Indignés parisiens, groupés en un atelier de cogitation depuis la fin octobre, nous avons conçu le plan de campagne d'une série d'actions directes qu’on pourrait appeler BONNES RÉVOLUTIONS 2013 (ce serait une campagne à trois structures simultanées, indépendantes et solidaires à la fois, campagne fondée sur le refus d'obéir à un système inique en engageant une économie du don – c-à-d : l’éradication des précarités par une justice solidaire).
Exposé de l'idée appelée "BONNES RÉVOLUTIONS 2013".
Nous imaginerions trois structures complémentaires les unes avec les autres. Trois structures autonomes entre elles, mais solidaires au cas par cas.
- 1. Une première structure est une structure de mobilisation générale, mais pacifique, sans armes (c’est une action de désobéissance civile de masse : engagement à refuser de payer, selon les sensibilités de chacun, tout ou partie de ce qui est scandaleux de payer : eau, électricité, transport, TVA, impôts, CSG, loyers…), C'est une structure d'actions de principe, prémices de possibles articles constitutionnels, une fois créée la nouvelle république... Cette première structure de type pétitionnaire, est non contractuel : chacun peut revenir sur sa parole selon l’évolution de son avis. On appelle cette 1ère structure : STOP PAYING !... C'est la première étape de notre campagne, lancée le 31 décembre 2012.
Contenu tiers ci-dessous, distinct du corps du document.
-- ==== Sys2Proof/Machine/Lifecycle.lean ====
section
/-! DEFINITION. Family 41, panel reset, initialization and construction (41_reset_init.md). -/

namespace Sys2Proof.Machine

/-- `RESET`, the pseudocode of R142. -/
def State.resetPanel (s : State) : State :=
  ((((((({ s with life := .resetting, shown := .undefined } : State).lineWrite .rst high).hold Config.tHoldMin).lineWrite
    .rst low).hold Config.tHoldMin).lineWrite .rst high).hold Config.tHoldMin)

/-- The table phase of `INITIALIZE`: each entry in table order (R145, R150). -/
def State.sendTable (s : State) (t : InitTable) : State :=
  t.foldl (fun u e => u.sendCmdWithArgs e.1 e.2) s

/-- `INITIALIZE`, the pseudocode of R150. -/
def State.initializePanel (s : State) : State :=
  let r := { s.resetPanel with life := Life.initializing }
  { r.sendTable s.par.initTable with life := .ready, shown := .undefined }

/-- `CONSTRUCT`, the pseudocode of R155 after its check: `CFG <- cfg`, `FB <- FB_INIT`, `TRACE <- []`, `INITIALIZE`. -/
def State.constructDriver (s : State) : State :=
  ({ s with cfg := s.par.construction, fb := [], trace := [] } : State).initializePanel

/-- RESET (R142). -/
def execReset (s : State) : Host.Outcome State Fault Refusal := s.gate (.next s.resetPanel)

/-- INITIALIZE (R150). -/
def execInitPanel (s : State) : Host.Outcome State Fault Refusal := s.gate (.next s.initializePanel)

/-- CONSTRUCT (R155): refused when a driver exists. -/
def execConstruct (s : State) : Host.Outcome State Fault Refusal :=
  if s.busy = true then .refused .busy
  else if s.life ≠ .unpowered then .refused .alreadyConstructed
  else .next s.constructDriver

end Sys2Proof.Machine
end

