-- ==== Sys2Proof/Certificates/Slice0/Obligations.lean ====
section
/-! DEFINITION. The statements for the provers, each with the rules of spec/ it formalises. -/

open Sys2Proof Sys2Proof.Machine

/-! ## Power-on and hard-wired values -/

/-- 10_state.md R38, the power-on values the spec gives (the levels of the lines, TXB and CFG are the model's choice, log
entries 1 and 2, and are not stated), and the defaults of 00_scope.md R10. -/
def Obligations.PowerOnStateIsUnpoweredAndSilent : Prop :=
  State.reset.life = .unpowered ∧ State.reset.trace = [] ∧ State.reset.shown = .undefined ∧
    State.reset.busy = false ∧ State.reset.sp = 0 ∧
    State.reset.par.rawBusAccess = false ∧ State.reset.par.concurrentFbWrite = false ∧
    State.reset.par.gammaLen = 13 ∧ State.reset.par.construction.busHz = 10000000

/-- 10_state.md R24: the four window constants, their wire bytes in every state, and their agreement with the geometry. -/
def Obligations.WindowConstantsAreHardwired : Prop :=
  ∀ s : State,
    s.xs = 0x0028 ∧ s.xe = 0x0117 ∧ s.ys = 0x0035 ∧ s.ye = 0x00BB ∧
      s.columnWindow = [0x00, 0x28, 0x01, 0x17] ∧ s.rowWindow = [0x00, 0x35, 0x00, 0xBB] ∧
      s.xe.toNat - s.xs.toNat + 1 = s.width ∧ s.ye.toNat - s.ys.toNat + 1 = s.height ∧
      s.width = 240 ∧ s.height = 135 ∧ s.depth = 16 ∧
      Config.pixels = Config.width * Config.height ∧ Config.fbSize = Config.width * Config.height * 2

/-- 42_flush.md R171 (and the split of 43_buffer_access.md R198): the payload of a window command, its two constant
values, and that the split into bytes is exact. -/
def Obligations.WindowPayloadSplitsExactly : Prop :=
  (∀ v e : Half, win v e = [hi8 v, lo8 v, hi8 e, lo8 e] ∧ (hi8 v).toNat * 256 + (lo8 v).toNat = v.toNat) ∧
    win Config.xs Config.xe = [0x00, 0x28, 0x01, 0x17] ∧ win Config.ys Config.ye = [0x00, 0x35, 0x00, 0xBB]

/-! ## Steps -/

/-- 30_encoding.md R106, R107 and 00_scope.md R13: with no operation in progress a step is exec of the next descriptor,
its bytes consumed. That the requests stand in the field host, and that a step takes the first whole descriptor of it, is
the model's choice (log entry 7). -/
def Obligations.StepRunsTheNextDescriptor : Prop :=
  ∀ (s : State) (i : Instr) (rest : List Byte),
    s.busy = false → s.seq = [] → decodeHost s.host = .ok i rest →
      step s = exec i { s with host := rest }

/-- The sequencer's port (the model's choice, log entry 8): a step is exec of the next frame group, the group consumed. -/
def Obligations.StepRunsTheNextFrameGroup : Prop :=
  ∀ (s : State) (i : Instr) (g : List Symbol) (gs : List (List Symbol)),
    s.busy = false → s.seq = g :: gs → decodeFrame s.par.cmd g = some i →
      step s = exec i { s with seq := gs }

/-- 60_exceptions.md R203 with the model's choice of log entry 13: the idle machine rests, and words that are no
instruction are refused by name. -/
def Obligations.StepRestsOrRefusesByName : Prop :=
  ∀ s : State, s.busy = false →
    (s.seq = [] → s.host = [] → step s = .next s) ∧
    (s.seq = [] → decodeHost s.host = .invalidOp → step s = .refused .invalidOp) ∧
    (s.seq = [] → s.host ≠ [] → decodeHost s.host = .truncated → step s = .refused .truncated) ∧
    (∀ g gs, s.seq = g :: gs → decodeFrame s.par.cmd g = none → step s = .refused .malformedFrame)

/-- 30_encoding.md R105: every operation code that R103 does not list is refused. -/
def Obligations.ReservedCodesAreRefused : Prop :=
  ∀ (s : State) (op : Byte) (rest : List Byte),
    s.busy = false → s.seq = [] → s.host = op :: rest →
      (0x07 ≤ op.toNat ∧ op.toNat ≤ 0x0F ∨ 0x12 ≤ op.toNat) → step s = .refused .invalidOp
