/-- With no event at SP the flush only ends. -/
theorem State.tick_none {s : State} (h : s.flushEvents[s.sp]? = none) : s.tick = s.flushEnd := by
  simp only [State.tick, h]

/-- An event that is not the last. -/
theorem State.tick_some {s : State} {e : Event} (h : s.flushEvents[s.sp]? = some e)
    (hlt : s.sp + 1 < s.flushEvents.length) : s.tick = { s.play e with sp := s.sp + 1 } := by
  simp only [State.tick, h, if_neg hlt.ne]

/-- The last event. -/
theorem State.tick_last {s : State} {e : Event} (h : s.flushEvents[s.sp]? = some e)
    (hlast : s.sp + 1 = s.flushEvents.length) : s.tick = State.flushEnd { s.play e with sp := s.sp + 1 } := by
  simp only [State.tick, h, if_pos hlast]

/-- TX number `i` of the bulk frame carries `FB[i]` (70_reset_and_hazards.md R241). -/
theorem State.flushEvents_bulk (s : State) {i : Nat} (h : i < Config.fbSize) :
    s.flushEvents[bulkStart s.par.argFraming + i]? = some (.tx (s.fbRead i)) := by
  have hi : i < s.fbBytes.length := by rwa [State.length_fbBytes]
  have hbyte : s.fbBytes[i] = s.fbRead i := by
    rw [List.getElem_eq_iff, State.fbBytes, State.getElem?_memRead _ _ _ _ h, Nat.zero_add]
  rw [← hbyte]
  exact evFlush_bulk _ _ _ _ hi

/-! ## The obligations of 10_state -/

/-- Settles O53: an instruction and an event of a flush keep it, and choosing the next move writes neither LIFE nor
SHOWN. -/
theorem stepKeepsShownJustified : Obligations.StepKeepsShownJustified := by
  intro s t hs h
  obtain rfl | ⟨hw, sq, n, rfl | ⟨i, hx⟩⟩ := step_shape h
  · exact hs
  · exact State.tick_shownJustified hs
  · exact (exec_shape hx).shownJustified hs

/-- Settles O47: the rows of R39, one lemma each. -/
theorem accessMatrix : Obligations.AccessMatrix := by
  intro i s t h
  have hs := exec_shape h
  exact ⟨hs.par, hs.ports.1, hs.ports.2, hs.cfg, fun hi => ⟨hs.fb hi, State.fbRead_congr s t hs.par (hs.fb hi)⟩,
    hs.rst, hs.quiet, fun hi => EffectShape.bus_of_reset (hi ▸ hs), hs.shown, hs.result, hs.busy⟩

/-- Settles O48: a constructed machine admits no CONSTRUCT, so its steps append. -/
theorem traceOnlyGrows : Obligations.TraceOnlyGrows := by
  refine ⟨fun i s t hi h => (exec_shape h).trace_prefix hi, fun s t hl h => ?_⟩
  obtain rfl | ⟨hw, sq, n, rfl | ⟨i, hx⟩⟩ := step_shape h
  · exact List.prefix_rfl
  · exact State.tick_trace_prefix { s with host := hw, seq := sq, draws := n }
  · exact (exec_shape hx).trace_prefix (mt (exec_life hx).1 hl)

/-- Settles O55: the table is one of the parameters, which no step changes. -/
theorem stepKeepsTheConfiguration : Obligations.StepKeepsTheConfiguration := by
  intro s t h
  refine ⟨step_cfgFixed h, fun hw => ?_, step_par h⟩
  unfold State.tableWf
  rwa [step_par h]

/-- Settles O57: a flush in progress chooses its move by what the HOST's port holds. -/
theorem concurrentFlushBeginsAndGoesOn : Obligations.ConcurrentFlushBeginsAndGoesOn := by
  refine ⟨fun s hb hl hc => ?_, fun s hb hc hno => ?_, fun s a b rest hb hc hw => ?_⟩
  · rw [exec_of_verdict (i := .flush) (gateVerdict_none hb hl), effect, State.flushOp, if_pos hc]
    rfl
  · rw [step, State.nextMove_inFlush hb hc, State.moveInFlush_other hno]
  · rw [step, State.nextMove_inFlush hb hc, State.moveInFlush_fbWrite hw]
    split_ifs
    · exact .inl rfl
    · exact .inr rfl

/-- Settles O58: the three places SP can have in the event list, and the bytes of its bulk frame. -/
theorem flushEventReadsTheBufferNow : Obligations.FlushEventReadsTheBufferNow := by
  refine ⟨fun s e he => ⟨fun hlt => ?_, fun hlast => ⟨?_, fun hl => ?_⟩⟩, fun s hnone => ?_,
    fun s i hi => s.flushEvents_bulk hi⟩
  · rw [State.tick_some he hlt, State.play_eq]
  · rw [State.tick_last he hlast, State.play_eq]
    rfl
  · rw [State.tick_last he hlast, State.play_eq]
    exact if_neg hl
  · rw [State.tick_none hnone]
    exact s.flushEnd_eq

/-- Settles O1: the power-on state as R38 and the defaults of R10 give it. -/
theorem powerOnStateIsUnpoweredAndSilent : Obligations.PowerOnStateIsUnpoweredAndSilent :=
  ⟨rfl, rfl, rfl, rfl, rfl, rfl, rfl, rfl, rfl⟩

/-- Settles O2: the constants are read through the state but are not in it. -/
theorem windowConstantsAreHardwired : Obligations.WindowConstantsAreHardwired := by
  intro s
  refine ⟨rfl, rfl, rfl, rfl, win_columns, win_rows, rfl, rfl, rfl, rfl, rfl, rfl, rfl⟩

/-- Before any event the trace is quiet and the registers agree with it (10_state.md R38). -/
theorem State.reset_wireInv : State.reset.WireInv where
  idle := fun _ => ⟨rfl, rfl, rfl, rfl⟩
  inFlush := nofun
  lines := fun L v h => by cases L <;> cases h
  byte := nofun

/-- Settles O56: the buffer and the trace are empty, SHOWN undefined and no driver exists; the table has its shape by
construction. -/
theorem powerOnMeetsTheInvariants : Obligations.PowerOnMeetsTheInvariants :=
  ⟨State.reset_fbWf, fun h => absurd rfl h, State.reset_wireInv, fun h => absurd rfl h, State.reset_tableWf⟩

end Sys2Proof.Machine

/-! PROOF. Family 20_memory: every step keeps the frame buffer in canonical form, with the addresses R61 gives it. -/

namespace Sys2Proof.Machine

section
variable {i : Instr} {s t : State}

/-- Only an address of the buffer is written (20_memory.md R61, 43_buffer_access.md R193). -/
theorem address_lt_of_exec_fbWrite {a : Half} {b : Byte} (h : exec (.fbWrite a b) s = .next t) :
    a.toNat < Config.fbSize := by
  by_contra hge
  have hno : addressExists a = false := addressExists_false (Nat.not_lt.1 hge)
  have hv : verdict (.fbWrite a b) s = none := (exec_next h).1
  simp only [verdict, hno, if_true] at hv
  split at hv
  · cases hv
  · split at hv <;> cases hv

/-- CONSTRUCT empties the list of differing bytes, FB_WRITE puts one byte inside the buffer, and no other instruction
writes the buffer or its initial contents. -/
theorem exec_fbWf (h : exec i s = .next t) (hs : s.fbWf = true) : t.fbWf = true := by
  cases exec_shape h with
  | construct => rfl
  | writes a b => exact s.fbWf_fbPut a.toNat b (address_lt_of_exec_fbWrite h) hs
  | _ => exact hs

/-- An event of a flush reads the buffer and does not write it. -/
theorem State.tick_fbWf (s : State) : s.tick.fbWf = s.fbWf := by
  obtain ⟨hpar, hfb, -⟩ := s.tick_frame
  exact State.fbWf_congr hpar hfb

end

/-- Settles O52: a step rests, plays an event of a flush or runs an instruction, and taking the next move writes neither
the buffer nor the parameters. -/
theorem stepKeepsTheMemoryForm : Obligations.StepKeepsTheMemoryForm := by
  intro s t hs h
  obtain rfl | ⟨hw, sq, n, rfl | ⟨i, hx⟩⟩ := step_shape h
  · exact hs
  · rw [State.tick_fbWf]
    exact hs
  · exact exec_fbWf hx hs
- 2. La deuxième structure est une structure de construction locale, c'est un regroupement d'organismes ancrés dans la solidarité aux niveaux de nos quartiers, de nos cités, de nos entreprises... (groupements d'achats, droit au logement, associations de chômeurs et précaires, intermittents du spectacle, régies de quartiers, SEL, AMAP, souveraineté alimentaire, permaculture, cafés-repaires, etc., liste non exhaustive). Nous appelons ce genre de concentrations au niveau des villes : des "SoLiCi" (solidarités d'initiatives citoyennes)... sigle qui fait à la fois référence à la Puerta del Sol, à Madrid où a été lancé le mouvement 15M, le 15 mai 2011, et à la fois au caractère ancré dans les lieu ("ici")... – la solidarité ici.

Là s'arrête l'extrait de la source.